#### [Description of the task]
Where in the records does the word "more" appear? Copy each line that holds it.

#### [Dataset items]

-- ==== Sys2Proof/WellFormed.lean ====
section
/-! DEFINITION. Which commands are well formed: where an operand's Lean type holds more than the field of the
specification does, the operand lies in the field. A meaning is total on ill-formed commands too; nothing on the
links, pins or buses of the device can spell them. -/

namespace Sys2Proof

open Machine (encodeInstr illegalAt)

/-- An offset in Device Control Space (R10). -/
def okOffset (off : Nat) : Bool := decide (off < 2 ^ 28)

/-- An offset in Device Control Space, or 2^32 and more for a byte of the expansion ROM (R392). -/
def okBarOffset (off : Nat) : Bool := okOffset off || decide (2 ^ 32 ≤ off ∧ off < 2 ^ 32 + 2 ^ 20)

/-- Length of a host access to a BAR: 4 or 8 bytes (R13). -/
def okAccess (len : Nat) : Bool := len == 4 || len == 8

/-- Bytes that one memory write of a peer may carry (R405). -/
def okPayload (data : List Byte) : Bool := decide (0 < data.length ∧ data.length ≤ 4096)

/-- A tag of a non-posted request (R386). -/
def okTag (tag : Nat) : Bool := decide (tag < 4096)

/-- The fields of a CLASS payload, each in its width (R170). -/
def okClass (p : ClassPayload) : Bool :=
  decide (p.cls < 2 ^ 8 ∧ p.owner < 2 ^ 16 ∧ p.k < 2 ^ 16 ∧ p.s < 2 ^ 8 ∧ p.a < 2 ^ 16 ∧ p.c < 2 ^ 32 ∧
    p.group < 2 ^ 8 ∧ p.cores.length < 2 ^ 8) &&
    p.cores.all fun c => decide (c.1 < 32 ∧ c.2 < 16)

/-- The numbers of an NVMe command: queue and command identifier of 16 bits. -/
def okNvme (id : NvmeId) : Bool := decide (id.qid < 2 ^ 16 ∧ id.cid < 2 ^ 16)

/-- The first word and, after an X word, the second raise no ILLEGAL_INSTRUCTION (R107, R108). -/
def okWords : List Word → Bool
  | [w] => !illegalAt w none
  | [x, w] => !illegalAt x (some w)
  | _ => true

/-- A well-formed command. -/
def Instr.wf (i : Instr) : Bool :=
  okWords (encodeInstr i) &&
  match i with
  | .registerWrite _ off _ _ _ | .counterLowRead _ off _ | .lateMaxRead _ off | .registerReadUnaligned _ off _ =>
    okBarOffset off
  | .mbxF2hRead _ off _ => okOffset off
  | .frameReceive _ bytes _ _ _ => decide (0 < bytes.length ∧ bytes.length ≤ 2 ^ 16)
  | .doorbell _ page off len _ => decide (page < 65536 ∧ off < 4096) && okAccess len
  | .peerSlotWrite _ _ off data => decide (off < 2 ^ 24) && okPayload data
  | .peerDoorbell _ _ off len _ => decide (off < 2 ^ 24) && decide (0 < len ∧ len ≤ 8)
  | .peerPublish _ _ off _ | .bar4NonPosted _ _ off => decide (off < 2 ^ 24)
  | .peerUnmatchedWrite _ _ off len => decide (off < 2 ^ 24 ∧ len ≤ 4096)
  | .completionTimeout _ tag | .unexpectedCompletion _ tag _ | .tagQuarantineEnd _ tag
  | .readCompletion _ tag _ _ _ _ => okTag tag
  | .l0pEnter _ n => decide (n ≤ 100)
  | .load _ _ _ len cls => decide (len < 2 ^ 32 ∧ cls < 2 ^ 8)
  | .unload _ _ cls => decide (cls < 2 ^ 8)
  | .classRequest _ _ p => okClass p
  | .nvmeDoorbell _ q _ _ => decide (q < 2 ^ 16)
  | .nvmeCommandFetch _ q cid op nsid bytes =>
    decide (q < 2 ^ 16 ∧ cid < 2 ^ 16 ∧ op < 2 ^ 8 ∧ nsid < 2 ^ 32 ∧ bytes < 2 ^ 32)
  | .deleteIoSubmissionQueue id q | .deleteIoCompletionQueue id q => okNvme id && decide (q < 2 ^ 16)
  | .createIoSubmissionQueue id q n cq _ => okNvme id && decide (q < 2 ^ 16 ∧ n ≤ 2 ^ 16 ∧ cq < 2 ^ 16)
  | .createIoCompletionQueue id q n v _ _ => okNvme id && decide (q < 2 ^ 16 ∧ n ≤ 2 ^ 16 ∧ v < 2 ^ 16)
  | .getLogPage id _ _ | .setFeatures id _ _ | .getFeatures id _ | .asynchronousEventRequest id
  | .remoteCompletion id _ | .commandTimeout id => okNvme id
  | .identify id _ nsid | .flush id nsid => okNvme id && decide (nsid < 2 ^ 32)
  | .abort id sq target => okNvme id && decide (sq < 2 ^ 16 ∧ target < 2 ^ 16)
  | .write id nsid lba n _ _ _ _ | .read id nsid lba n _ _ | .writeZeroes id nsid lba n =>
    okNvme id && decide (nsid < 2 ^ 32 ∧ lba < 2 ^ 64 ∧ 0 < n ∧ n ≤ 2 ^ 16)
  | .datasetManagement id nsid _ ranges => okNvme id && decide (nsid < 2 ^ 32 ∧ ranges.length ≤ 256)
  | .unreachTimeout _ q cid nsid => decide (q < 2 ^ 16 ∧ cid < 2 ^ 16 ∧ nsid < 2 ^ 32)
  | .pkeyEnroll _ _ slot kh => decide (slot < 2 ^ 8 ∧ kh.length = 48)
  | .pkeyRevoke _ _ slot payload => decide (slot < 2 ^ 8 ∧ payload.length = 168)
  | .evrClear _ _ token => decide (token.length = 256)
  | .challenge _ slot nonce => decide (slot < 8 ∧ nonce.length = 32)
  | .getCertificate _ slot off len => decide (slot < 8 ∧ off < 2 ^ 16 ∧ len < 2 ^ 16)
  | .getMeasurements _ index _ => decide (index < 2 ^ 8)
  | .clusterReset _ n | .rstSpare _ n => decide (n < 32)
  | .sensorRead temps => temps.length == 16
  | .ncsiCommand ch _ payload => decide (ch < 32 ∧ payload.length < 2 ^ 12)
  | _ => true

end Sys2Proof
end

#### [Solution]
/-! DEFINITION. Which commands are well formed: where an operand's Lean type holds more than the field of the
/-- An offset in Device Control Space, or 2^32 and more for a byte of the expansion ROM (R392). -/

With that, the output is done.